Opinion: The not-so-sexy revolution in Southeast Asia eCommerce

There’s been a lot of coverage in recent months for the flashier functionality on Shopee and Lazada - livestreaming, gamification and more. New words have even been coined, such as “shoppertainment”, to describe these new features.

At the same time there’s been much excitement about social commerce announcements from the big platforms, with Facebook Shops promising to disrupt the landscape. However, a quieter, but no less important, change is taking place: upgrades to and increasing emphasis on advertising within the marketplaces.

To this end, Shopee and Lazada both seem to be aggressively hiring talent to beef up their ad offerings. See below for a couple of promoted job offers seen last week.

ecommerce pic 1

Their strategy is simple: Use advertising to monetise the traffic garnered through investment in shoppertainment and other initiatives designed to get shoppers to hang around for longer on the platform and to come back more regularly.

Sellers on the big Southeast Asian marketplaces for a long time relied more on a “barter” system, where they could get exposure for providing certain discounted inventory. Most regular paid advertising happened on Facebook and Google, with special ad formats developed that allowed custom audiences, for example.

This is in contrast to China, where, from early on, running a store meant a focus on paid advertising within platforms such as Tmall. This was one of the biggest differences I felt having moved over to Southeast Asia, from a job in China eCommerce.

The move to an emphasis on on-site advertising is already well underway for Shopee and Lazada. According to insights from Epsilon, a tech solution that automates part of the on-site ad buying for multiple big brands, the budget split is shifting rapidly from off-site, eg. Facebook, to on-site, with on-site advertising up by around 40% from the previous year. Separately, Lazada and GroupM also struck up a deal to offer GroupM's clients preferential pricing and access.

Such shifts in budget and emphasis from agencies is certain to continue as the platforms improve their ad tools (with their new hires!) and as they have more regular traffic or eyeballs to advertise to, thanks to their shoppertainment push.

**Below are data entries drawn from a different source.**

-- ==== Sys2Proof/Decode.lean ====
section
/-! DEFINITION. The instruction decoder (30_encoding.md R60 to R71) and, after it, the encoder written from the same
opcode table (R65), field positions (R62) and formats (R66). The decoder is total: every word decodes to one form
(R70); only the absence of a word is rejected, by name. -/

namespace Sys2Proof

/-! ### The opcode numbers (R65, D1) and the field positions (R62, D2) -/

/-- The opcode map: entry `k` is the opcode of number `k`, the value of bits 15:12 (R65). -/
def opcodeTable : Vector Opcode 16 :=
  #v[.br, .add, .ld, .st, .jsr, .and, .ldr, .str, .reserved8, .not, .ldi, .sti, .jmp, .reservedD, .lea, .trap]

/-- The opcode of a 4-bit number. -/
def opcodeOf (code : BitVec 4) : Opcode := opcodeTable[code.toNat]

/-- The 4-bit number of an opcode, read back from the same table. -/
def opcodeCode (op : Opcode) : BitVec 4 := BitVec.ofNat 4 (opcodeTable.toList.idxOf op)

/-- Lowest bit of op, bits 15:12. -/
def opLo : Nat := 12
/-- Lowest bit of DR and SR, bits 11:9. -/
def drLo : Nat := 9
/-- Lowest bit of SR1 and BaseR, bits 8:6. -/
def baseLo : Nat := 6
/-- Lowest bit of SR2, bits 2:0. -/
def sr2Lo : Nat := 0
/-- Bit n of the condition mask. -/
def nBit : Nat := 11
/-- Bit z of the condition mask. -/
def zBit : Nat := 10
/-- Bit p of the condition mask. -/
def pBit : Nat := 9
/-- imm_flag, the mode bit of ADD and AND. -/
def immFlagBit : Nat := 5
/-- jsr_flag, the mode bit of JSR and JSRR. -/
def jsrFlagBit : Nat := 11
/-- Lowest bit of imm5, offset6, PCoffset9, PCoffset11 and trapvect8, which all start at bit 0. -/
def immLo : Nat := 0

/-- The register index in the three bits from `lo` up. -/
def regField (lo : Nat) (w : Word) : RegIx := ⟨(w.extractLsb' lo 3).toNat, (w.extractLsb' lo 3).isLt⟩

/-- The `n`-bit field from bit `lo` up (R11). -/
def bitField (lo n : Nat) (w : Word) : BitVec n := w.extractLsb' lo n

/-! ### The decoder -/

/-- The instruction of op 0xF with the given vector: a service of its own for each of the six (R110 to R116), the
general TRAP for any other (R117). -/
def trapInstr (vect : Byte) : Instr :=
  if vect = Machine.vecGetc then .getc
  else if vect = Machine.vecOut then .out
  else if vect = Machine.vecPuts then .puts
  else if vect = Machine.vecIn then .inChar
  else if vect = Machine.vecPutsp then .putsp
  else if vect = Machine.vecHalt then .halt
  else .trap vect

/-- Decode(w), R71: an exhaustive match over the sixteen opcodes, no bit outside a form's fields checked (R67). -/
def decode (w : Word) : Instr :=
  match opcodeOf (bitField opLo 4 w) with
  | .br => .br (w.getLsbD nBit) (w.getLsbD zBit) (w.getLsbD pBit) (bitField immLo 9 w)
  | .add =>
    if w.getLsbD immFlagBit then .addImm (regField drLo w) (regField baseLo w) (bitField immLo 5 w)
    else .addReg (regField drLo w) (regField baseLo w) (regField sr2Lo w)
  | .ld => .ld (regField drLo w) (bitField immLo 9 w)
  | .st => .st (regField drLo w) (bitField immLo 9 w)
  | .jsr => if w.getLsbD jsrFlagBit then .jsr (bitField immLo 11 w) else .jsrr (regField baseLo w)
  | .and =>
    if w.getLsbD immFlagBit then .andImm (regField drLo w) (regField baseLo w) (bitField immLo 5 w)
    else .andReg (regField drLo w) (regField baseLo w) (regField sr2Lo w)
  | .ldr => .ldr (regField drLo w) (regField baseLo w) (bitField immLo 6 w)
  | .str => .str (regField drLo w) (regField baseLo w) (bitField immLo 6 w)
  | .reserved8 => .reserved8
  | .not => .not (regField drLo w) (regField baseLo w)
  | .ldi => .ldi (regField drLo w) (bitField immLo 9 w)
  | .sti => .sti (regField drLo w) (bitField immLo 9 w)
  | .jmp => .jmp (regField baseLo w)
  | .reservedD => .reservedD
  | .lea => .lea (regField drLo w) (bitField immLo 9 w)
  | .trap => trapInstr (bitField immLo 8 w)

/-- Why a sequence of words has no first instruction. -/
inductive DecodeReject where
  /-- There is no word to decode. -/
  | noWord
  deriving DecidableEq, Repr

/-- The first instruction of a sequence of words and the words after it: one word each (R60). -/
def decodeWords : List Word → Except DecodeReject (Instr × List Word)
  | [] => .error .noWord
  | w :: rest => .ok (decode w, rest)

/-- The cell that holds an instruction whose `nbits` bits are `w`, the bits above them 0. -/
def tableWord (nbits w : Nat) : Word := BitVec.ofNat 16 (w % 2 ^ nbits)

/-- The instruction the decoder reads from a word numbered as spec/opcode_table.json numbers it; none for a length of
more than one word, which no instruction has (R60). -/
def decodeTableWord (nbits w : Nat) : Option Instr :=
  if nbits ≤ 16 then
    match decodeWords [tableWord nbits w] with
    | .ok (i, _) => some i
    | .error _ => none
  else none

/-! ### The encoder -/

/-- A field put at bit `lo`, every other bit 0. -/
def placeField {n : Nat} (lo : Nat) (v : BitVec n) : Word := v.setWidth 16 <<< lo

/-- A register index put at bit `lo`. -/
def placeReg (lo : Nat) (r : RegIx) : Word := placeField lo (BitVec.ofNat 3 r.val)

/-- A single bit put at bit `lo`. -/
def placeBit (lo : Nat) (b : Bool) : Word := placeField lo (BitVec.ofBool b)

/-- The opcode put at bits 15:12. -/
def placeOp (op : Opcode) : Word := placeField opLo (opcodeCode op)

/-- What assemblers write in NOT's ignored bits 5:0 (R66, R84); every other ignored bit they write as 0. -/
def notFill : BitVec 6 := 0b111111

/-- The word of op 0xF with a vector, bits 11:8 written 0. -/
def encodeTrap (vect : Byte) : Word := placeOp .trap ||| placeField immLo vect

/-- The word of an instruction, the ignored bits as R66's last column has them. -/
def encode : Instr → Word
  | .addReg dr sr1 sr2 => placeOp .add ||| placeReg drLo dr ||| placeReg baseLo sr1 ||| placeReg sr2Lo sr2
  | .addImm dr sr1 imm5 =>
    placeOp .add ||| placeReg drLo dr ||| placeReg baseLo sr1 ||| placeBit immFlagBit true ||| placeField immLo imm5
  | .andReg dr sr1 sr2 => placeOp .and ||| placeReg drLo dr ||| placeReg baseLo sr1 ||| placeReg sr2Lo sr2
  | .andImm dr sr1 imm5 =>
    placeOp .and ||| placeReg drLo dr ||| placeReg baseLo sr1 ||| placeBit immFlagBit true ||| placeField immLo imm5
  | .not dr sr => placeOp .not ||| placeReg drLo dr ||| placeReg baseLo sr ||| placeField immLo notFill
  | .br n z p off9 => placeOp .br ||| placeBit nBit n ||| placeBit zBit z ||| placeBit pBit p ||| placeField immLo off9
  | .jmp base => placeOp .jmp ||| placeReg baseLo base
  | .jsr off11 => placeOp .jsr ||| placeBit jsrFlagBit true ||| placeField immLo off11
  | .jsrr base => placeOp .jsr ||| placeReg baseLo base
  | .ld dr off9 => placeOp .ld ||| placeReg drLo dr ||| placeField immLo off9
  | .ldi dr off9 => placeOp .ldi ||| placeReg drLo dr ||| placeField immLo off9
  | .ldr dr base off6 => placeOp .ldr ||| placeReg drLo dr ||| placeReg baseLo base ||| placeField immLo off6
  | .lea dr off9 => placeOp .lea ||| placeReg drLo dr ||| placeField immLo off9
  | .st sr off9 => placeOp .st ||| placeReg drLo sr ||| placeField immLo off9
  | .sti sr off9 => placeOp .sti ||| placeReg drLo sr ||| placeField immLo off9
  | .str sr base off6 => placeOp .str ||| placeReg drLo sr ||| placeReg baseLo base ||| placeField immLo off6
  | .trap vect => encodeTrap vect
  | .getc => encodeTrap Machine.vecGetc
  | .out => encodeTrap Machine.vecOut
  | .puts => encodeTrap Machine.vecPuts
  | .inChar => encodeTrap Machine.vecIn
  | .putsp => encodeTrap Machine.vecPutsp
  | .halt => encodeTrap Machine.vecHalt
  | .reserved8 => placeOp .reserved8
  | .reservedD => placeOp .reservedD

/-- The bits of the word that a form uses: the opcode, the mode bit and the fields. The bits outside it are R66's `x`
bits, which R67 says are ignored. -/
def usedBits : Instr → Word
  | .addReg _ _ _ => 0b1111111111100111
  | .addImm _ _ _ => 0b1111111111111111
  | .andReg _ _ _ => 0b1111111111100111
  | .andImm _ _ _ => 0b1111111111111111
  | .not _ _ => 0b1111111111000000
  | .br _ _ _ _ => 0b1111111111111111
  | .jmp _ => 0b1111000111000000
  | .jsr _ => 0b1111111111111111
  | .jsrr _ => 0b1111100111000000
  | .ld _ _ => 0b1111111111111111
  | .ldi _ _ => 0b1111111111111111
  | .ldr _ _ _ => 0b1111111111111111
  | .lea _ _ => 0b1111111111111111
  | .st _ _ => 0b1111111111111111
  | .sti _ _ => 0b1111111111111111
  | .str _ _ _ => 0b1111111111111111
  | .trap _ => 0b1111000011111111
  | .getc => 0b1111000011111111
  | .out => 0b1111000011111111
  | .puts => 0b1111000011111111
  | .inChar => 0b1111000011111111
  | .putsp => 0b1111000011111111
  | .halt => 0b1111000011111111
  | .reserved8 => 0b1111000000000000
  | .reservedD => 0b1111000000000000

end Sys2Proof
end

Right now Shopee, for example, offers a variety of options within the platform: Paid search ads put your product or store at the top of the search results, similar to Google Ads, and there are options to get products onto recommendation sections of homepages too. More are on the way on Shopee and Lazada. Options to target and personalise will also increase, both on the platform and using platform data to target people outside of the platform.

So, what does this mean for brands?

Obviously we need to get smarter and more nimble at ad buying. This is particularly difficult to do at scale on marketplace stores with hundreds of SKUs, each requiring different treatment due to considerations including inventory, conversion rates, profitability and so on. Technology and specialist partners will help brands do this, as well as governance to allow nimble budget allocation.

It may make sense to harmonise budgets between social and eCommerce channels, which can be hard if managed by different teams and agencies. Structures and processes need to be in place to switch between the two based on what’s driving the most traffic.

Also, if China is anything to go by, cost per acquisition will go up. It makes sense therefore to make a head start in building effective retention strategies for stores.

Perfect the experience, collect data and plan communications or promotions to get people coming back without needing to advertise to them.

Finally, of course, taking a step back, a strong brand is as important as ever. It’s more expensive to advertise a weak brand on a marketplace.

Longer-term investment in the brand has to happen alongside the short-term sales-driving advertising.

This quieter shift in Southeast Asia’s commerce landscape is less sexy but no less important. Marketplaces may only represent a few percentage points of overall sales today, but this will change quickly. Those that win on marketplaces, through advertising and more, will win an inordinate share of the market as marketplace sales represent more and more of their total categories. 

The writer is Jeremy Webb vice president, customer engagement and commerce for Southeast Asia at Ogilvy.